Baruch Charney Vladeck (born Baruch Nachman Charney; January 13, 1886 – October 30, 1938) was an American labor leader, manager of The Jewish Daily Forward for twenty years, and a member of the New York City Council.

Biography

Early years
Baruch Charney was born January 13, 1886, in Dukor, a small village near Minsk, in what is now Belarus. His parents were Zev Volf and Brokhe Tsharni (née Hurwitz). His father, a fervent Lubavitcher Hasid, died in 1889, leaving his mother a widow with five sons (he was the fifth) and a daughter. Two of his older brothers also achieved renown: literary critic Shmuel Niger and Yiddish poet Daniel Charney.

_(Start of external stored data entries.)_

-- ==== Sys2Proof/Machine/Flags.lean ====
section
/-! DEFINITION. The CORE has no flags (R25). What stands for them is the response: its port encoding
(R53, R54) and the spec's own labels for the causes of `Error` (R92). -/

namespace Sys2Proof.Machine

/-- The 2-bit lane `res_tag` (R53; the codes are the spec's decision D4). -/
def Decoded.resTag : Decoded → BitVec 2
  | .pending => 0
  | .data _ => 1
  | .empty => 2
  | .error => 3

/-- The 32-bit lane `res_word`: the word of `Data`, 0 for `Empty`, and RES_WORD_NOVALUE, a free value, for
the two that carry none (R54, D5). -/
def Decoded.resWord (draw : Nat) : Decoded → Word
  | .data w => w
  | .empty => 0
  | .pending => Config.resWordNoValue draw
  | .error => Config.resWordNoValue draw

/-- The lane `res_tag` of the decode port in the step just done, where it had a response (D2). -/
def State.resTag (s : State) : Option (BitVec 2) := s.res.map Decoded.resTag

/-- The lane `res_word` of the decode port in the step just done, where it had a response (D2). -/
def State.resWord (s : State) : Option Word := s.res.map (Decoded.resWord s.draws)

/-- The spec's labels for the causes of `Error`, "not visible at the port" (R92, D15). -/
inductive ErrorCause where
  /-- ERR_NOSYNC: a byte other than START_MARKER while the decoder awaits one. -/
  | noSync
  /-- ERR_OVERFLOW: a byte other than START_MARKER in the stuck state. -/
  | overflow
  /-- ERR_LENGTH: a terminator accepted at a cursor that makes the frame's length wrong. -/
  | length
  deriving DecidableEq, Repr

/-- The conditions of R92's table on the byte and the decoder before the FEED. -/
def errorCause (c : Config) (b : Byte) (d : Decoder) : Option ErrorCause :=
  if b = c.startMarker then none
  else if d.position.val = 0 then some .noSync
  else if d.position.val = Config.capacity then some .overflow
  else if b = c.terminator ∧ d.position.val ≠ 6 then some .length
  else none

end Sys2Proof.Machine
end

In the early 1900s, Baruch Charney was drawn to the revolutionary movement for the overthrow of the Tsarist autocracy, becoming an activist in the Jewish Labour Bund. As an underground revolutionary, open use of his real name was regarded as highly dangerous to both him and his family, so the pseudonym "Vladeck" was adopted as a nom de guerre. Baruch Charney would use this as his surname for the rest of his life.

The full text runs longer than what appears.